But the Legislature is only in session until May, so it only has a few months to take action before the state has to start paying for the stadium.

Commerce Committee chair Joe Atkins said he thinks a better backup plan may be necessary -- more than the stadium ticket taxes that the Legislature already approved.

"I'm worried about it right now, and any prudent person starts their worrying sooner rather than later, in order to try to come up with solutions. You hope that it works itself out, but we certainly want to have some possibilities in mind if it doesn't," he said.

Atkins said that he's planning more formal hearings on the games, and may set up a special task force of legislators to try and come up with some solutions.

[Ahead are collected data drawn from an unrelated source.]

/-- A close without a report leaves every other point but for the orders of its debit. -/
theorem State.point?_closeSession_other {s : State} {r q : PointRef} {x y : Point} {ses : Session} (h : s.point? r = some x)
    (hs : x.session = some ses) (hr : r.side ≤ 1) (hq : q.side ≤ 1) (ne : q ≠ r) (hy : s.point? q = some y) (reason : CloseReason)
    (next : PointState) : ∃ z, (s.closeSession r reason next false).point? q = some z ∧ z.core = y.core := by
  obtain ⟨x', ses', hx', hs', -⟩ := State.point?_roundSession (ses := ses) h hr
  obtain ⟨z, hz, core⟩ := (FundsOnly.roundSession s r x ses).point hq
    ((State.point?_storePoint_other { x with session := some ses.rounded } hr hq ne).trans hy)
  refine ⟨z, ?_, core⟩
  rw [State.closeSession_eq h hs, State.endSession_eq hx' hs']
  dsimp only
  rw [State.point?_clearDetector, if_neg Bool.false_ne_true, State.point?_changeQuiet_other _ hr hq ne]
  exact hz

theorem OnlyPosts.clearDetector (s : State) (r : PointRef) : OnlyPosts s (s.clearDetector r) := by
  rw [State.clearDetector_eq]
  split
  · exact .setDetector ..
  · exact .refl s

/-- A close without a report changes accounts, posts and the notice queue alone. -/
theorem State.closeSession_quiet {s : State} {r : PointRef} {x : Point} {ses : Session} (h : s.point? r = some x)
    (hs : x.session = some ses) (hr : r.side ≤ 1) (reason : CloseReason) (next : PointState) :
    (s.closeSession r reason next false).berths = s.berths ∧ (s.closeSession r reason next false).clock = s.clock := by
  obtain ⟨x', ses', hx', hs', -⟩ := State.point?_roundSession (ses := ses) h hr
  have stored := OnlyPosts.storePoint s r { x with session := some ses.rounded }
  have rounded := FundsOnly.roundSession s r x ses
  rw [State.closeSession_eq h hs, State.endSession_eq hx' hs']
  dsimp only
  rw [if_neg Bool.false_ne_true, (OnlyPosts.clearDetector ..).berths, (OnlyPosts.changeQuiet ..).berths, (OnlyPosts.clearDetector ..).clock,
    (OnlyPosts.changeQuiet ..).clock]
  exact ⟨rounded.berths.trans stored.berths, rounded.clock.trans stored.clock⟩

/-! ### The points of a berth (R5) -/

theorem State.boundSide_side {s : State} {b : Nat} {d : SideRef} (h : s.boundSide b = some d) : d.side ≤ 1 := by
  obtain ⟨p, -, hp⟩ := List.exists_of_findSome?_eq_some h
  obtain ⟨side, hside, rfl⟩ := Option.map_eq_some_iff.mp hp
  unfold Row.sideOf at hside
  split at hside
  · cases hside; exact Nat.zero_le 1
  · split at hside
    · cases hside; exact Nat.le_refl 1
    · cases hside

/-- A berth's points are none, or the two of one side of a post. -/
theorem State.berthPoints_cases (s : State) (b : Nat) :
    s.berthPoints b = [] ∨ ∃ a d side, side ≤ 1 ∧ s.berthPoints b = sideRefs a d side := by
  unfold State.berthPoints
  cases h : s.boundSide b with
  | none => exact .inl rfl
  | some d => exact .inr ⟨d.arm, d.addr, d.side, State.boundSide_side h, rfl⟩

/-! ### The force-close (R105) -/

/-- The force-close at one point. -/
def State.forceCloseAt (s : State) (r : PointRef) : State :=
  if s.forceClosable r then s.closeSession r .unconfirmed .off false else s

theorem State.forceClose_state (s : State) (b : Nat) : (s.forceClose b).1 = (s.berthPoints b).foldl State.forceCloseAt s := rfl

theorem State.forceCloseAt_eq (s : State) (r : PointRef) :
    s.forceCloseAt r =
      match s.point? r with
      | some x => if x.state = .off ∨ x.state = .fault then s else s.closeSession r .unconfirmed .off false
      | none => s := by
  unfold State.forceCloseAt State.forceClosable State.pointIs State.stateOf
  cases h : s.point? r with
  | none => rfl
  | some x =>
    simp only [Option.map_some, Bool.not_eq_true', ← Bool.not_eq_true, PointState.atRest_iff, ite_not]

/-- By the law of points a point has a session exactly outside OFF and FAULT (R89). -/
theorem PointLaw.session_none_iff {s : State} (law : PointLaw s) {r : PointRef} {x : Point} (h : s.point? r = some x) :
    x.session = none ↔ x.state = .off ∨ x.state = .fault := by
  obtain ⟨present, -⟩ := Law.pointOk (k := .points) law h rfl
  rw [← PointState.atRest_iff, ← Option.isNone_iff_eq_none, ← Option.not_isSome, present, Bool.not_not]

theorem PointLaw.forceCloseAt {s : State} (law : PointLaw s) (r : PointRef) : PointLaw (s.forceCloseAt r) := by
  unfold State.forceCloseAt
  split
  · exact Law.closeSession (k := .points) law rfl
  · exact law

section
variable {s : State} (law : PointLaw s) {r : PointRef} {x : Point} (h : s.point? r = some x) (hr : r.side ≤ 1)
include law h hr

/-- The force-close at a point: it stays in OFF or FAULT, or comes to OFF, and has no session. -/
theorem State.point?_forceCloseAt :
    ∃ y, (s.forceCloseAt r).point? r = some y ∧ y.session = none ∧ y.enables = x.enables ∧ y.baseline = x.baseline ∧
      y.unattributed = x.unattributed ∧ y.state = if x.state = .off ∨ x.state = .fault then x.state else .off := by
  rw [State.forceCloseAt_eq, h]
  dsimp only
  by_cases rest : x.state = .off ∨ x.state = .fault
  · rw [if_pos rest, if_pos rest]
    exact ⟨x, h, (law.session_none_iff h).mpr rest, rfl, rfl, rfl, rfl⟩
  · rw [if_neg rest, if_neg rest]
    obtain ⟨ses, hs⟩ := Option.ne_none_iff_exists'.mp (mt (law.session_none_iff h).mp rest)
    obtain ⟨y, hy, state, session, enables, baseline, unattributed⟩ := State.point?_closeSession h hs hr .unconfirmed .off false
    exact ⟨y, hy, session, enables, baseline, unattributed, state⟩

end

/-- The force-close at a point leaves every other point but for the orders of its debit, and the berths and the clock. -/
theorem State.forceCloseAt_frame {s : State} (law : PointLaw s) {r : PointRef} (hr : r.side ≤ 1) :
    (∀ (q : PointRef) (y : Point), q.side ≤ 1 → q ≠ r → s.point? q = some y →
      ∃ z, (s.forceCloseAt r).point? q = some z ∧ z.core = y.core) ∧
    (s.forceCloseAt r).berths = s.berths ∧ (s.forceCloseAt r).clock = s.clock := by
  rw [State.forceCloseAt_eq]
  cases h : s.point? r with
  | none => exact ⟨fun q y _ _ hy => ⟨y, hy, rfl⟩, rfl, rfl⟩
  | some x =>
    dsimp only
    by_cases rest : x.state = .off ∨ x.state = .fault
    · rw [if_pos rest]
      exact ⟨fun q y _ _ hy => ⟨y, hy, rfl⟩, rfl, rfl⟩
    · rw [if_neg rest]
      obtain ⟨ses, hs⟩ := Option.ne_none_iff_exists'.mp (mt (law.session_none_iff h).mp rest)
      exact ⟨fun q y hq ne hy => State.point?_closeSession_other h hs hr hq ne hy .unconfirmed .off,
        State.closeSession_quiet h hs hr .unconfirmed .off⟩

/-- Two points with one core stand in OFF and FAULT alike, where the law of points holds of both. -/
theorem PointLaw.rests_of_core {s t : State} (hs : PointLaw s) (ht : PointLaw t) {r : PointRef} {x y : Point} (hx : s.point? r = some x)
    (hy : t.point? r = some y) (core : y.core = x.core) :
    (if y.state = .off ∨ y.state = .fault then y.state else .off) = if x.state = .off ∨ x.state = .fault then x.state else .off := by
  by_cases rest : x.state = .off ∨ x.state = .fault
  · rw [Point.eq_of_core core ((hs.session_none_iff hx).mpr rest)]
  · have session : y.session ≠ none := fun none =>
      rest ((hs.session_none_iff hx).mp ((Point.eq_of_core core.symm none).symm ▸ none))
    rw [if_neg rest, if_neg (mt (ht.session_none_iff hy).mpr session)]

/-- The force-close of the two points of a side, at each of them. -/
theorem State.point?_forceClose_side {s : State} (law : PointLaw s) {a d side : Nat} (hside : side ≤ 1) {r : PointRef} {x : Point}
    (hr : r ∈ sideRefs a d side) (hx : s.point? r = some x) :
    ∃ y, ((sideRefs a d side).foldl State.forceCloseAt s).point? r = some y ∧ y.session = none ∧ y.enables = x.enables ∧
      y.baseline = x.baseline ∧ y.unattributed = x.unattributed ∧
      y.state = if x.state = .off ∨ x.state = .fault then x.state else .off := by
  let power : PointRef := { arm := a, addr := d, side := side, svc := .power }
  let water : PointRef := { arm := a, addr := d, side := side, svc := .water }
  show ∃ y, ((s.forceCloseAt power).forceCloseAt water).point? r = some y ∧ _
  have law1 : PointLaw (s.forceCloseAt power) := law.forceCloseAt power
  have which : r = power ∨ r = water := by simpa [sideRefs] using hr
  rcases which with rfl | rfl
  · obtain ⟨y, hy, session, fields⟩ := State.point?_forceCloseAt law hx hside
    obtain ⟨z, hz, core⟩ := (State.forceCloseAt_frame law1 (r := water) hside).1 power y hside (by simp [power, water]) hy
    rw [Point.eq_of_core core session] at hz
    exact ⟨y, hz, session, fields⟩
  · obtain ⟨y, hy, core⟩ := (State.forceCloseAt_frame law (r := power) hside).1 water x hside (by simp [power, water]) hx
    obtain ⟨z, hz, session, enables, baseline, unattributed, state⟩ := State.point?_forceCloseAt law1 hy hside
    obtain ⟨coreEnables, coreBaseline, coreUnattributed, -⟩ := Point.fields_of_core core
    exact ⟨z, hz, session, enables.trans coreEnables, baseline.trans coreBaseline, unattributed.trans coreUnattributed,
      state.trans (law.rests_of_core law1 hx hy core)⟩

theorem State.forceClose_frame {s : State} (law : PointLaw s) (b : Nat) :
    (s.forceClose b).1.berths = s.berths ∧ (s.forceClose b).1.clock = s.clock := by
  rw [State.forceClose_state]
  obtain none | ⟨a, d, side, hside, two⟩ := s.berthPoints_cases b
  · rw [none]
    exact ⟨rfl, rfl⟩
  · rw [two]
    obtain ⟨-, berths1, clock1⟩ := State.forceCloseAt_frame law (r := { arm := a, addr := d, side := side, svc := .power }) hside
    obtain ⟨-, berths2, clock2⟩ :=
      State.forceCloseAt_frame (law.forceCloseAt _) (r := { arm := a, addr := d, side := side, svc := .water }) hside
    exact ⟨berths2.trans berths1, clock2.trans clock1⟩

theorem State.point?_forceClose {s : State} (law : PointLaw s) {b : Nat} {r : PointRef} {x : Point} (hr : r ∈ s.berthPoints b)
    (hx : s.point? r = some x) :
    ∃ y, (s.forceClose b).1.point? r = some y ∧ y.session = none ∧ y.enables = x.enables ∧ y.baseline = x.baseline ∧
      y.unattributed = x.unattributed ∧ y.state = if x.state = .off ∨ x.state = .fault then x.state else .off := by
  rw [State.forceClose_state]
  obtain none | ⟨a, d, side, hside, two⟩ := s.berthPoints_cases b
  · rw [none] at hr
    cases hr
  · rw [two] at hr ⊢
    exact State.point?_forceClose_side law hside hr hx

theorem PointState.atRest_not_eq : (fun st : PointState => !st.atRest) = fun st => st != .off && st != .fault := by
  funext st
  cases st <;> rfl

theorem expired_iff (now t d : Nat) : expired now t d = true ↔ min (t + d) 4294967295 ≤ now := decide_eq_true_iff

/-- The close of a session as the rounding, the notice, the next state and the cleared detector part (R92, R128). -/
theorem State.closeSession_steps {s : State} {r : PointRef} {x : Point} {ses : Session} (h : s.point? r = some x)
    (hs : x.session = some ses) (hr : r.side ≤ 1) (reason : CloseReason) (next : PointState) (report : Bool) :
    ∃ y z, (s.roundSession r x ses).point? r = some y ∧ y.session = some z ∧ z.cents = ses.rounded.cents ∧ z.residue = 0 ∧
      s.closeSession r reason next report =
        let told := (s.roundSession r x ses).post
          (.sessionClosed r (s.pointBerth r) { z with closeReason := some reason } s.clock reason)
        let left := if report = true then told.changePoint r (y.ended next) else told.changeQuiet r (y.ended next)
        if r.svc = .power then left.setDetector r.arm r.addr r.side Detector.cleared else left := by
  obtain ⟨y, z, hy, hz, core, -⟩ := State.point?_roundSession (ses := ses) h hr
  refine ⟨y, z, hy, hz, (congrArg Session.cents core :), ?_, ?_⟩
  · exact (congrArg Session.residue core :).trans (Session.rounded_residue ses)
  · rw [State.closeSession_eq h hs, State.endSession_eq hy hz, State.pointBerth_roundSession, State.clock_roundSession]
    exact State.clearDetector_eq ..

/-- Settles O9: the timeout forces the points of one side in turn; each close is its four steps, and the orders of its debit leave a point
without a session as it is. -/
theorem departureCloseTimeoutForcesTheDeparture : Obligations.DepartureCloseTimeoutForcesTheDeparture := by
  refine ⟨fun s b => ?timeout, fun s b law => ⟨?fold, ?berths, ?clock, fun r x hr hx => State.point?_forceClose law hr hx⟩,
    fun s r x ses reason next report h hs hr _ =>
      ⟨State.closeSession_steps h hs hr reason next report, State.point?_closeSession h hs hr reason next report⟩⟩
  case timeout =>
    show finishBus (s.departureTimeout b) = _
    simp only [State.departureTimeout, expired_iff, State.forceClose, State.forceClosable, PointState.atRest_not_eq]
    rfl
  case fold =>
    rw [State.forceClose_state]
    exact congrArg (fun step => (s.berthPoints b).foldl step s) (funext fun u => funext fun r => State.forceCloseAt_eq u r)
  case berths => exact (State.forceClose_frame law b).1
  case clock => exact (State.forceClose_frame law b).2

/-! ### Meter faults (R124) -/

theorem State.clock_pointsAtRest (s : State) (b : Nat) : (s.pointsAtRest b).clock = s.clock := by
  unfold State.pointsAtRest
  split <;> rfl

theorem State.clock_reportAtRest (s : State) (r : PointRef) : (s.reportAtRest r).clock = s.clock := by
  unfold State.reportAtRest
  split
  · split
    · exact State.clock_pointsAtRest ..
    · rfl
  · rfl
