-- ==== Sys2Proof/Word.lean ====
section
/-!
DEFINITION. The words of the NCO-AR-DCA core (`00_scope.md` R5): bit vectors, numbered from the most significant bit
down to bit 0. Their arithmetic is Lean's own `BitVec` arithmetic.
-/

namespace Sys2Proof

/-- A 32-bit bus or register word (`20_memory.md` R32, `10_state.md` R20). -/
abbrev Word := BitVec 32

/-- A 16-bit table entry, phase, level or rate (`10_state.md` R11, R12, R14, R15). -/
abbrev Half := BitVec 16

/-- A byte of the staged resource (`10_state.md` R18). -/
abbrev Byte := BitVec 8

/-- A 20-bit host byte address (`20_memory.md` R31). -/
abbrev Addr := BitVec 20

end Sys2Proof
end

The problem appears to be a mixture of supply and demand. Minnesota is the first state to legalize this form of gambling. The suppliers say the new games are taking much more paperwork, testing and software coding than anyone anticipated, to get the program off the ground.

But players seem to be reacting cooly to the games, as well. There was talk last year about how a second supplier might drive up interest among more gambling operators and bars. That second distributor started up just before Christmas, and those games are taking less than a quarter of the daily bets of the first version of the game -- the iPads that came out in September.

The machines were each expected to take about $225 a day in bets. The last week of January, they were averaging $104, according to the data just released by the Gambling Control Board. Meanwhile, paper pull tabs are going the other way -- one distributor said he had his best January ever this year. So it's not as if Minnesotans have lost their appetite for gambling.

State officials say some pull-tab operations are wildly successful. Here's a list of the Top 10 sites in Minnesota. Click to enlarge. (Story continues below the chart.)

In the meantime, the state is planning to borrow about 500 million for the project, part its share, and part for the city of Minneapolis's share. Those bonds haven't been sold, so the state hasn't had to make mortgage payments on the new house yet. Officials expect the stadium groundbreaking will still happen in October, and that these gambling games still have almost a year to right themselves.